Material for the task START

-- ==== Sys2Proof/Laws/Frames.lean ====
section
/-! SUPPORT. The fields that each shared operation leaves as they are, one lemma for each operation and field: together
they say everything an operation can touch. `State.o_f` says that the operation `o` leaves the field `f`. -/

set_option linter.unusedSimpArgs false

namespace Sys2Proof.Machine

/-! `State.beginNext` -/

@[simp] theorem State.beginNext_pending (s : State) : (s.beginNext).pending = s.pending := rfl
@[simp] theorem State.beginNext_rate (s : State) : (s.beginNext).rate = s.rate := rfl
@[simp] theorem State.beginNext_align (s : State) : (s.beginNext).align = s.align := rfl
@[simp] theorem State.beginNext_rx (s : State) : (s.beginNext).rx = s.rx := rfl
@[simp] theorem State.beginNext_comm (s : State) : (s.beginNext).comm = s.comm := rfl
@[simp] theorem State.beginNext_ports (s : State) : (s.beginNext).ports = s.ports := rfl
@[simp] theorem State.beginNext_streams (s : State) : (s.beginNext).streams = s.streams := rfl
@[simp] theorem State.beginNext_entries (s : State) : (s.beginNext).entries = s.entries := rfl
@[simp] theorem State.beginNext_pairs (s : State) : (s.beginNext).pairs = s.pairs := rfl
@[simp] theorem State.beginNext_own (s : State) : (s.beginNext).own = s.own := rfl
@[simp] theorem State.beginNext_phantoms (s : State) : (s.beginNext).phantoms = s.phantoms := rfl
@[simp] theorem State.beginNext_restart (s : State) : (s.beginNext).restart = s.restart := rfl
@[simp] theorem State.beginNext_clock (s : State) : (s.beginNext).clock = s.clock := rfl
@[simp] theorem State.beginNext_draws (s : State) : (s.beginNext).draws = s.draws := rfl

/-! `State.handTarget` -/

@[simp] theorem State.handTarget_pending (i : Input) (t : Setting) (s : State) :
    (s.handTarget i t).pending = s.pending := rfl
@[simp] theorem State.handTarget_rate (i : Input) (t : Setting) (s : State) : (s.handTarget i t).rate = s.rate := rfl
@[simp] theorem State.handTarget_align (i : Input) (t : Setting) (s : State) : (s.handTarget i t).align = s.align := rfl
@[simp] theorem State.handTarget_rx (i : Input) (t : Setting) (s : State) : (s.handTarget i t).rx = s.rx := rfl
@[simp] theorem State.handTarget_comm (i : Input) (t : Setting) (s : State) : (s.handTarget i t).comm = s.comm := rfl
@[simp] theorem State.handTarget_ports (i : Input) (t : Setting) (s : State) : (s.handTarget i t).ports = s.ports := rfl
@[simp] theorem State.handTarget_streams (i : Input) (t : Setting) (s : State) :
    (s.handTarget i t).streams = s.streams := rfl
@[simp] theorem State.handTarget_entries (i : Input) (t : Setting) (s : State) :
    (s.handTarget i t).entries = s.entries := rfl
@[simp] theorem State.handTarget_pairs (i : Input) (t : Setting) (s : State) : (s.handTarget i t).pairs = s.pairs := rfl
@[simp] theorem State.handTarget_own (i : Input) (t : Setting) (s : State) : (s.handTarget i t).own = s.own := rfl
@[simp] theorem State.handTarget_phantoms (i : Input) (t : Setting) (s : State) :
    (s.handTarget i t).phantoms = s.phantoms := rfl
@[simp] theorem State.handTarget_restart (i : Input) (t : Setting) (s : State) :
    (s.handTarget i t).restart = s.restart := rfl
@[simp] theorem State.handTarget_clock (i : Input) (t : Setting) (s : State) : (s.handTarget i t).clock = s.clock := rfl
@[simp] theorem State.handTarget_draws (i : Input) (t : Setting) (s : State) : (s.handTarget i t).draws = s.draws := rfl
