-- ==== Sys2Proof/Laws/Comm.lean ====
section
/-! SUPPORT. What notices do to the transmit queues: they add records behind what is queued, and nothing else. -/

namespace Sys2Proof.Machine

/-- Every transmit queue of the second holds what it holds in the first, and perhaps more behind it; and no lane begins
or ends a break. -/
def Comm.grows (c d : Comm) : Prop :=
  ∀ n, (∃ later, (d.tx.get n).queue = (c.tx.get n).queue ++ later) ∧ (d.tx.get n).breaking = (c.tx.get n).breaking

theorem Comm.grows.refl (c : Comm) : c.grows c := fun _ => ⟨⟨[], by simp⟩, rfl⟩

theorem Comm.grows.trans {c d e : Comm} (h : c.grows d) (k : d.grows e) : c.grows e := fun n => by
  obtain ⟨⟨a, ha⟩, hb⟩ := h n
  obtain ⟨⟨a', ha'⟩, hb'⟩ := k n
  exact ⟨⟨a ++ a', by rw [ha', ha, List.append_assoc]⟩, by rw [hb', hb]⟩

theorem Comm.grows.of_tx {c d : Comm} (h : d.tx = c.tx) : c.grows d := fun n => ⟨⟨[], by simp [h]⟩, by rw [h]⟩

theorem Comm.queueFrame_grows (c : Comm) (l : LaneId) (body : List Byte) : c.grows (c.queueFrame l body) := fun n => by
  by_cases h : n = l.idx
  · subst h; exact ⟨⟨frameOf body, by simp [Comm.queueFrame]⟩, by simp [Comm.queueFrame]⟩
  · exact ⟨⟨[], by simp [Comm.queueFrame, Tab.get_modify, h]⟩, by simp [Comm.queueFrame, Tab.get_modify, h]⟩

theorem Comm.told_tx (c : Comm) (l : LaneId) (n : Notice) : (c.told l n).tx = c.tx := by
  cases l <;> cases n <;> rfl

theorem Comm.setMark_tx (c : Comm) (l : LaneId) (sub : Subject) (b : Bool) : (c.setMark l sub b).tx = c.tx := by
  cases l <;> cases sub <;> rfl

theorem Comm.offer_grows (l : LaneId) (n : Notice) (c : Comm) : c.grows (c.offer l n) := by
  unfold Comm.offer
  split
  · exact .refl c
  · split
    · exact (c.queueFrame_grows l n.body).trans (.of_tx (Comm.told_tx _ _ _))
    · exact .of_tx (Comm.setMark_tx _ _ _ _)

/-- A fold whose every turn only adds, only adds. -/
theorem Comm.foldl_grows {α : Type} (f : Comm → α → Comm) (h : ∀ (c : Comm) a, c.grows (f c a)) (as : List α) (c : Comm) :
    c.grows (as.foldl f c) := by
  induction as generalizing c with
  | nil => exact .refl c
  | cons a as ih => exact (h c a).trans (ih _)

theorem Comm.limitEvent_grows (lanes : List LaneId) (i : Input) (a : Int) (before : Option Pair) (f : Pair → Pair)
    (c : Comm) : c.grows (c.limitEvent lanes i a before f) := by
  unfold Comm.limitEvent
  split
  · exact .refl c
  · split
    · exact .refl c
    · exact Comm.foldl_grows _ (fun c l => Comm.offer_grows l _ c) _ _

/-- A fold of the state whose every turn only adds, only adds. -/
theorem State.foldl_grows {α : Type} (f : State → α → State) (h : ∀ (s : State) a, s.comm.grows (f s a).comm) (as : List α)
    (s : State) : s.comm.grows (as.foldl f s).comm := by
  induction as generalizing s with
  | nil => exact .refl _
  | cons a as ih => exact (h s a).trans (ih _)

theorem State.raise_grows (lanes : List LaneId) (n : Notice) (s : State) : s.comm.grows (s.raise lanes n).comm :=
  Comm.foldl_grows _ (fun c l => Comm.offer_grows l n c) _ _

theorem State.updatePair_grows (who : Party) (i : Input) (f : Pair → Pair) (s : State) :
    s.comm.grows (s.updatePair who i f).comm := Comm.limitEvent_grows _ _ _ _ _ _

theorem State.updatePairs_grows (i : Input) (f : Pair → Pair) (s : State) :
    s.comm.grows (s.updatePairs i f).comm := Comm.foldl_grows _ (fun c _ => Comm.limitEvent_grows _ _ _ _ _ c) _ _

theorem State.updateAllPairs_grows (f : Input → Pair → Pair) (s : State) :
    s.comm.grows (s.updateAllPairs f).comm :=
  Comm.foldl_grows _ (fun c _ => Comm.foldl_grows _ (fun c _ => Comm.limitEvent_grows _ _ _ _ _ c) _ c) _ _

theorem State.flushList_grows (s : State) (l : LaneId) (subs : List Subject) (c : Comm) :
    c.grows (s.flushList l subs c) := by
  induction subs generalizing c with
  | nil => exact .refl c
  | cons sub subs ih =>
    unfold State.flushList
    split
    · exact .refl c
    · rename_i n _
      split
      · refine ((c.queueFrame_grows l n.body).trans (.of_tx ?_)).trans (ih _)
        rw [Comm.setMark_tx, Comm.told_tx]
      · exact .refl c

theorem State.flush_grows (l : LaneId) (s : State) : s.comm.grows (s.flush l).comm := s.flushList_grows l _ _

theorem State.changeOwner_grows (i : Input) (who : Option Party) (s : State) :
    s.comm.grows (s.changeOwner i who).comm := by
  refine (Comm.grows.of_tx ?_).trans (State.raise_grows _ _ _)
  simp [State.modOwn]

theorem State.raisePhantom_grows (i : Input) (o : PhantomOutcome) (s : State) :
    s.comm.grows (s.raisePhantom i o).comm := State.raise_grows _ _ _

theorem State.startSequence_grows (i : Input) (on : Bool) (s : State) :
    s.comm.grows (s.startSequence i on).comm := State.raise_grows _ _ _

/-- A reply stands ahead of what is added behind it. -/
theorem Comm.grows.after_queueFrame {c d : Comm} {l : LaneId} {body : List Byte} (h : (c.queueFrame l body).grows d) :
    ∃ later, (d.tx.get l.idx).queue = (c.tx.get l.idx).queue ++ frameOf body ++ later := by
  obtain ⟨⟨a, ha⟩, -⟩ := h l.idx
  exact ⟨a, by rw [ha]; simp [Comm.queueFrame]⟩

end Sys2Proof.Machine
end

Material for the task END

Within the material above, the line with "(s.beginNext).clock = s.clock := rfl" opens the range and the line with "(s.handTarget i t).streams" closes it; reproduce that range word for word.

@[simp] theorem State.beginNext_clock (s : State) : (s.beginNext).clock = s.clock := rfl
@[simp] theorem State.beginNext_draws (s : State) : (s.beginNext).draws = s.draws := rfl

/-! `State.handTarget` -/

@[simp] theorem State.handTarget_pending (i : Input) (t : Setting) (s : State) :
    (s.handTarget i t).pending = s.pending := rfl
@[simp] theorem State.handTarget_rate (i : Input) (t : Setting) (s : State) : (s.handTarget i t).rate = s.rate := rfl
@[simp] theorem State.handTarget_align (i : Input) (t : Setting) (s : State) : (s.handTarget i t).align = s.align := rfl
@[simp] theorem State.handTarget_rx (i : Input) (t : Setting) (s : State) : (s.handTarget i t).rx = s.rx := rfl
@[simp] theorem State.handTarget_comm (i : Input) (t : Setting) (s : State) : (s.handTarget i t).comm = s.comm := rfl
@[simp] theorem State.handTarget_ports (i : Input) (t : Setting) (s : State) : (s.handTarget i t).ports = s.ports := rfl
@[simp] theorem State.handTarget_streams (i : Input) (t : Setting) (s : State) :
    (s.handTarget i t).streams = s.streams := rfl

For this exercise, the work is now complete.